Exercise directions.
Could you set down exactly the lines of the data below, starting at the one that holds "def opOf (id" and ending at the one that holds "2) 1, .andi", both included, and only those?

======== Records to use ========

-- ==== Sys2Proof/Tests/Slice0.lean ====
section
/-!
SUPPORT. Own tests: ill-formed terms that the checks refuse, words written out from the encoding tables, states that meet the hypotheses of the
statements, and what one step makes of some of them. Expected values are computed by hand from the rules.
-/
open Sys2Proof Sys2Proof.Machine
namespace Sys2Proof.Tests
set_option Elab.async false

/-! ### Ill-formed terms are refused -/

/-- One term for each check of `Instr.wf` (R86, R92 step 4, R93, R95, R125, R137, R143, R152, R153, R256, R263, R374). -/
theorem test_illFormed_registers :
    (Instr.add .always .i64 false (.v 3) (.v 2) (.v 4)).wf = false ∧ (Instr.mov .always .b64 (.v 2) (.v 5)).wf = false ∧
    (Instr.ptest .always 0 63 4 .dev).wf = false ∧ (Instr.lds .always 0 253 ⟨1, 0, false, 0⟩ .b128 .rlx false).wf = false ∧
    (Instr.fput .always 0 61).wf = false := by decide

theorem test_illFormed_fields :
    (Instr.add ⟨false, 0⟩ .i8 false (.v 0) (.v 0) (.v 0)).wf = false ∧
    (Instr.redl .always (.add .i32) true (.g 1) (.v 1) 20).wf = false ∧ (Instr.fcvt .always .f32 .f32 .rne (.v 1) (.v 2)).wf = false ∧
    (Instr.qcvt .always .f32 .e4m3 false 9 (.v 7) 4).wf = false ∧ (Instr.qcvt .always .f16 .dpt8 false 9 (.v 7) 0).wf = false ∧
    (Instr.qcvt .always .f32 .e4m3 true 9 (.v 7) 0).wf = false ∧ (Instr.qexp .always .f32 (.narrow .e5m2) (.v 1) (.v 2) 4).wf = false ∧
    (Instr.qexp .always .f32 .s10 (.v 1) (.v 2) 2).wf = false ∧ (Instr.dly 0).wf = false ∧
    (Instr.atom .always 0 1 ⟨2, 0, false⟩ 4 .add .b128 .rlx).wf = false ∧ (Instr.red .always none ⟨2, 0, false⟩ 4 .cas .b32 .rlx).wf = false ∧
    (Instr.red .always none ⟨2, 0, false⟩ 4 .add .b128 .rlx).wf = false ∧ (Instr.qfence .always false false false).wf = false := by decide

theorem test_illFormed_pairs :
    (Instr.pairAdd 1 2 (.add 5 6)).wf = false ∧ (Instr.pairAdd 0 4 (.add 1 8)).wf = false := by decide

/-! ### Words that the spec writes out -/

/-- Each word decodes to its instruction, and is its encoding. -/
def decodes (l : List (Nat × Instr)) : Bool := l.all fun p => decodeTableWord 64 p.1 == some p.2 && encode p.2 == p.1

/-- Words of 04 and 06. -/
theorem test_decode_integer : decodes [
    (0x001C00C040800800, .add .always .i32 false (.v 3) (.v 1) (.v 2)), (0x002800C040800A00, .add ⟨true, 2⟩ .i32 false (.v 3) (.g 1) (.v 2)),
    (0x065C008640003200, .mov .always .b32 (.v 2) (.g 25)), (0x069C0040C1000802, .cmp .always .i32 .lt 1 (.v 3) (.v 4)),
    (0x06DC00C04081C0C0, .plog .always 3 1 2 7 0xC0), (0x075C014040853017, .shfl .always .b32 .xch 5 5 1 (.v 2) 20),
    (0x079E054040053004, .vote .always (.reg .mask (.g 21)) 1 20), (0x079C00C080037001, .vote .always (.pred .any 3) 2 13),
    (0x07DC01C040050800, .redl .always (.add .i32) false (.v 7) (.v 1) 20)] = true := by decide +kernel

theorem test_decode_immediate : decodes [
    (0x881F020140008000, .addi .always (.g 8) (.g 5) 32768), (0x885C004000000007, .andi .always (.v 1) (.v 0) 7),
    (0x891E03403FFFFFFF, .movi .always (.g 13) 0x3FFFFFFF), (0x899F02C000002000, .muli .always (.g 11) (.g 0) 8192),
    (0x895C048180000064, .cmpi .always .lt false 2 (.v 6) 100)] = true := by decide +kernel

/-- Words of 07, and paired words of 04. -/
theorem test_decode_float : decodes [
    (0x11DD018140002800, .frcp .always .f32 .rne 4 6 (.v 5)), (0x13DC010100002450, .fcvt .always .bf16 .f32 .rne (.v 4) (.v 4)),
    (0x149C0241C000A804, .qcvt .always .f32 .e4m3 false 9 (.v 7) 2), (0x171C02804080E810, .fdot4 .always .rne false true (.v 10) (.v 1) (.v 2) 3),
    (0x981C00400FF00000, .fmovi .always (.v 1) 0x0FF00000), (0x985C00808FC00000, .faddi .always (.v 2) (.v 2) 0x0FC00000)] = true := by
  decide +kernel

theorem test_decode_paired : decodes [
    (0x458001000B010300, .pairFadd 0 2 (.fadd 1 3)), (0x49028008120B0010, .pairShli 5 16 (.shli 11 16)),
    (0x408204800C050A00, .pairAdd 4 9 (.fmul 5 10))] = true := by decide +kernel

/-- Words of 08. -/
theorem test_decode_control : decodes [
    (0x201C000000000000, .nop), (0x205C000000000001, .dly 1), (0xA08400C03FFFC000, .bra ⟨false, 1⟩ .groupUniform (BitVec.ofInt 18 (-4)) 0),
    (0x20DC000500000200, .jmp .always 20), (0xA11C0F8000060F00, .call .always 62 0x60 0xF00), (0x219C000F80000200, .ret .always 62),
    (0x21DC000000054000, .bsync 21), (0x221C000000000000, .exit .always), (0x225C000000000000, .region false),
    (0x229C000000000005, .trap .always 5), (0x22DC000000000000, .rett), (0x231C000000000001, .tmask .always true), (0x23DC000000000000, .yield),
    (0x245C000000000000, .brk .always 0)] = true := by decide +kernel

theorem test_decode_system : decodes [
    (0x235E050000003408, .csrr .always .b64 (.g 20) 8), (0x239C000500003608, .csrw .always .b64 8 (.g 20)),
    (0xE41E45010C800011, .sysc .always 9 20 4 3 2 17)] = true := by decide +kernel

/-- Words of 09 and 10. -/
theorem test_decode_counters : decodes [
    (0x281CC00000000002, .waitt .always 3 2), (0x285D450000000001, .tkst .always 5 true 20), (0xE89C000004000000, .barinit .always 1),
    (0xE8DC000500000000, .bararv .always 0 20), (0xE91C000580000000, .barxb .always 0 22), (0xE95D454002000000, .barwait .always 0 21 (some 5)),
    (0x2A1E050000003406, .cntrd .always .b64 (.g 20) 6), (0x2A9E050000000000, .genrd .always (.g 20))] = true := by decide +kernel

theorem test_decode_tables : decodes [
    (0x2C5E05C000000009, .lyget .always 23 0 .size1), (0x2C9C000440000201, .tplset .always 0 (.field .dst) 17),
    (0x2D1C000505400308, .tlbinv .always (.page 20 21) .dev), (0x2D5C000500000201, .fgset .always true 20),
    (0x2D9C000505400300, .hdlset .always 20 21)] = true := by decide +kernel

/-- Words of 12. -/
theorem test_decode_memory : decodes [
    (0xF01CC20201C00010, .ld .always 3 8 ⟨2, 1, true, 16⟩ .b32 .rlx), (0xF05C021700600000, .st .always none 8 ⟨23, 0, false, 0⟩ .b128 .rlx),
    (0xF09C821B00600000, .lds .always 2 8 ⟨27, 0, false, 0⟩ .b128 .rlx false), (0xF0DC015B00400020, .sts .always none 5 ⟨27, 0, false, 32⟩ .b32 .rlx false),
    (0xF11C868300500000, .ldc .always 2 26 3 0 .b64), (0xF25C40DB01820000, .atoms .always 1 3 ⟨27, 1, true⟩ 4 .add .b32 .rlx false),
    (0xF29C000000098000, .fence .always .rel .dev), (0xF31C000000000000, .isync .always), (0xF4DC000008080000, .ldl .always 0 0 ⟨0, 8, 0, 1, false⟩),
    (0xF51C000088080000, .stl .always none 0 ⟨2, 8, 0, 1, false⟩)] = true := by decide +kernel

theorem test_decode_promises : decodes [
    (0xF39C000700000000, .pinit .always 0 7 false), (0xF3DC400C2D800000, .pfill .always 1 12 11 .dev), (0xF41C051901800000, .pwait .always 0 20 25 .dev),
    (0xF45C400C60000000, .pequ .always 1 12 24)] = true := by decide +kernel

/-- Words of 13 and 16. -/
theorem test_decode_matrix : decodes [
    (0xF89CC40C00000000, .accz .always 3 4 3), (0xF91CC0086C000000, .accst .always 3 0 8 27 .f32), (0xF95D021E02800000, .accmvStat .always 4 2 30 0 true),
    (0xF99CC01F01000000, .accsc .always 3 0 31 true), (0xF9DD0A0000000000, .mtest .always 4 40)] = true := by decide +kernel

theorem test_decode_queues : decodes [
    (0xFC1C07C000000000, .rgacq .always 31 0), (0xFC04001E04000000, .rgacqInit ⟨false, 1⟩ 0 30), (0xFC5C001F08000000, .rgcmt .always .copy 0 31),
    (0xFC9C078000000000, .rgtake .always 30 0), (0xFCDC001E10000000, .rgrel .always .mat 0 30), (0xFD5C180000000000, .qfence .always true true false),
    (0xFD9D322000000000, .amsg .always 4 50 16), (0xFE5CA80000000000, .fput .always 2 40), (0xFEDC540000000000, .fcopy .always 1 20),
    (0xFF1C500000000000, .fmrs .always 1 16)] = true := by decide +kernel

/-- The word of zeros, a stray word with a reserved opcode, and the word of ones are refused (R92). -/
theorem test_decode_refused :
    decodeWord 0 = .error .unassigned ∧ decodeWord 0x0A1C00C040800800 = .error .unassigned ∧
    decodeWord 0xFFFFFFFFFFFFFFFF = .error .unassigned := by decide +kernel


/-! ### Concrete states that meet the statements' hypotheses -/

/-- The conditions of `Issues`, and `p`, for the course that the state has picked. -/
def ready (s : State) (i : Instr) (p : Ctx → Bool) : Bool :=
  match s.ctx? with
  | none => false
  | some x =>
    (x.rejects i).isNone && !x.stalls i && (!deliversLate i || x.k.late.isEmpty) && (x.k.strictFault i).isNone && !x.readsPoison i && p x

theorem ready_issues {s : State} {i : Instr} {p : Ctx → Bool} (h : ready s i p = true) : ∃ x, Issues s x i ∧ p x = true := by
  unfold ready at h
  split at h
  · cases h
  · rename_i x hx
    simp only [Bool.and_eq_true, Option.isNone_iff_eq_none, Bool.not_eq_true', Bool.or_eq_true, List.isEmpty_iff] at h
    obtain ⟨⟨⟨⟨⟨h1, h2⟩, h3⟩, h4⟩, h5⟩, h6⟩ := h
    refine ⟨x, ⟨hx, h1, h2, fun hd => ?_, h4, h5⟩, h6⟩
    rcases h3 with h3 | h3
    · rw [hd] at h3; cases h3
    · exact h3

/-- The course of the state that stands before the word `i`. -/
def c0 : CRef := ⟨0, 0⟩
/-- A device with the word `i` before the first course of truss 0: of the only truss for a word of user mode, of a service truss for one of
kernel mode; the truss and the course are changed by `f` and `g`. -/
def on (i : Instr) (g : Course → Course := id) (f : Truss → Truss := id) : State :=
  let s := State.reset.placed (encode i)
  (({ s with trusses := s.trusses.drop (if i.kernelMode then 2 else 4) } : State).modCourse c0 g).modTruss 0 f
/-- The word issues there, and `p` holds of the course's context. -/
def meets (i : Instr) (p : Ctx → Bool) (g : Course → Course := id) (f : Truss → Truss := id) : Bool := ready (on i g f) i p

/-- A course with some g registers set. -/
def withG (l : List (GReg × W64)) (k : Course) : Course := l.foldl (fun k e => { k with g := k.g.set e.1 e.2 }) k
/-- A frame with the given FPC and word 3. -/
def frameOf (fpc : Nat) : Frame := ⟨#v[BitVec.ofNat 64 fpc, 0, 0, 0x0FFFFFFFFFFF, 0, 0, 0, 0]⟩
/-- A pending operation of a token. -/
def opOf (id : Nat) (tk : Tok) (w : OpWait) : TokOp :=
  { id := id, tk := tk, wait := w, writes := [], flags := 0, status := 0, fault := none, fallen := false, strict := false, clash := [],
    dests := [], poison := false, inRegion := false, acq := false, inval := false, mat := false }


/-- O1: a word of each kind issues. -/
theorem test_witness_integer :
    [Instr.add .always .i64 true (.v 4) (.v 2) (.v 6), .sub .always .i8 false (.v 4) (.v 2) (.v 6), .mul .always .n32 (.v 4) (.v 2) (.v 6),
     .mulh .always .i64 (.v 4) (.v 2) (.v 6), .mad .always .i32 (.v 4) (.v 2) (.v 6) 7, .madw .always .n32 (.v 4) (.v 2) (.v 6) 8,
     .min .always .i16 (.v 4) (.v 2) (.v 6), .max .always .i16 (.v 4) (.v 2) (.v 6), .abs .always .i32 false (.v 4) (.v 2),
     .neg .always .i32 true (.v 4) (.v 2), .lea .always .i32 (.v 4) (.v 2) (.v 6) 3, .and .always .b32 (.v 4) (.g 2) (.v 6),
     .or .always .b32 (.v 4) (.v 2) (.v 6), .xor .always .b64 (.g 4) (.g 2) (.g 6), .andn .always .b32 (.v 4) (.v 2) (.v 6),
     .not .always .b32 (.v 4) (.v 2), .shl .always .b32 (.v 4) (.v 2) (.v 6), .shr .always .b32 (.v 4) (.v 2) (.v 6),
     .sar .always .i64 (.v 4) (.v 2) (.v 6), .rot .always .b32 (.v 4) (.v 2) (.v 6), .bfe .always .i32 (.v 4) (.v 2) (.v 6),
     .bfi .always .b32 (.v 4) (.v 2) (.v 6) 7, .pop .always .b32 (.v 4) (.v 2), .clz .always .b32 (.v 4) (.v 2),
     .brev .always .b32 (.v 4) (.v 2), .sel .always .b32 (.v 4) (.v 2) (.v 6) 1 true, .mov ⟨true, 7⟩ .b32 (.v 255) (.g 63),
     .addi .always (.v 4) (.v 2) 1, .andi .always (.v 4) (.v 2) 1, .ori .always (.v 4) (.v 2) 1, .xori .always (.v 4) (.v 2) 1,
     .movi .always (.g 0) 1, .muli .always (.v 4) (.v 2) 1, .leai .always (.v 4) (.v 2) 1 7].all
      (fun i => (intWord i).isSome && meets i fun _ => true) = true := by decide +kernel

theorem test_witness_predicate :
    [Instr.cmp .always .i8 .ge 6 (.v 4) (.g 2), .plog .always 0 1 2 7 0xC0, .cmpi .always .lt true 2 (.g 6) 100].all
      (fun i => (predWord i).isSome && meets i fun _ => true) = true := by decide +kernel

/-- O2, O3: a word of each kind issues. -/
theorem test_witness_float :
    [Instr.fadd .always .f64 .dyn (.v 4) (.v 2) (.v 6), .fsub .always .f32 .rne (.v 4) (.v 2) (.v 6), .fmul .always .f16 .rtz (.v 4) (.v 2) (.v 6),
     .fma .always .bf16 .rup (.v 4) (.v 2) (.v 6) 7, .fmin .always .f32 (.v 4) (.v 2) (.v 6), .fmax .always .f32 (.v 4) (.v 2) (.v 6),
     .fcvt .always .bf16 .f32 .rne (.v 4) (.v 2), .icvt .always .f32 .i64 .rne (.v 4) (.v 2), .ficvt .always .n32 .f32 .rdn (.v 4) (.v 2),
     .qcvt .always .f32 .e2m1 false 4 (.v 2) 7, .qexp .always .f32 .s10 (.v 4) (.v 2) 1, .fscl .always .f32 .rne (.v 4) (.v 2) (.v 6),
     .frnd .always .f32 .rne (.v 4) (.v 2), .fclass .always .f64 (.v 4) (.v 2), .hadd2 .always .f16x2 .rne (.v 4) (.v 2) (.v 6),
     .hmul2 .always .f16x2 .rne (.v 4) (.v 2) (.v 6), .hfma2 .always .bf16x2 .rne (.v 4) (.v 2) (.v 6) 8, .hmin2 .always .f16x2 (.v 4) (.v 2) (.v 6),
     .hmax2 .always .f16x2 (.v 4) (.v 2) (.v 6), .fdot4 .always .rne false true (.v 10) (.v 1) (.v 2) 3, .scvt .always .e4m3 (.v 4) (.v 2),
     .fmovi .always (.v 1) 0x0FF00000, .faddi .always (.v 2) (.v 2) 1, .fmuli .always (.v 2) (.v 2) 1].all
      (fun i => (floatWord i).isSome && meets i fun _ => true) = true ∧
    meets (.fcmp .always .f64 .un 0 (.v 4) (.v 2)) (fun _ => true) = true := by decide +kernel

========

Solution to this problem.
def opOf (id : Nat) (tk : Tok) (w : OpWait) : TokOp :=
  { id := id, tk := tk, wait := w, writes := [], flags := 0, status := 0, fault := none, fallen := false, strict := false, clash := [],
    dests := [], poison := false, inRegion := false, acq := false, inval := false, mat := false }


/-- O1: a word of each kind issues. -/
theorem test_witness_integer :
    [Instr.add .always .i64 true (.v 4) (.v 2) (.v 6), .sub .always .i8 false (.v 4) (.v 2) (.v 6), .mul .always .n32 (.v 4) (.v 2) (.v 6),
     .mulh .always .i64 (.v 4) (.v 2) (.v 6), .mad .always .i32 (.v 4) (.v 2) (.v 6) 7, .madw .always .n32 (.v 4) (.v 2) (.v 6) 8,
     .min .always .i16 (.v 4) (.v 2) (.v 6), .max .always .i16 (.v 4) (.v 2) (.v 6), .abs .always .i32 false (.v 4) (.v 2),
     .neg .always .i32 true (.v 4) (.v 2), .lea .always .i32 (.v 4) (.v 2) (.v 6) 3, .and .always .b32 (.v 4) (.g 2) (.v 6),
     .or .always .b32 (.v 4) (.v 2) (.v 6), .xor .always .b64 (.g 4) (.g 2) (.g 6), .andn .always .b32 (.v 4) (.v 2) (.v 6),
     .not .always .b32 (.v 4) (.v 2), .shl .always .b32 (.v 4) (.v 2) (.v 6), .shr .always .b32 (.v 4) (.v 2) (.v 6),
     .sar .always .i64 (.v 4) (.v 2) (.v 6), .rot .always .b32 (.v 4) (.v 2) (.v 6), .bfe .always .i32 (.v 4) (.v 2) (.v 6),
     .bfi .always .b32 (.v 4) (.v 2) (.v 6) 7, .pop .always .b32 (.v 4) (.v 2), .clz .always .b32 (.v 4) (.v 2),
     .brev .always .b32 (.v 4) (.v 2), .sel .always .b32 (.v 4) (.v 2) (.v 6) 1 true, .mov ⟨true, 7⟩ .b32 (.v 255) (.g 63),
     .addi .always (.v 4) (.v 2) 1, .andi .always (.v 4) (.v 2) 1, .ori .always (.v 4) (.v 2) 1, .xori .always (.v 4) (.v 2) 1,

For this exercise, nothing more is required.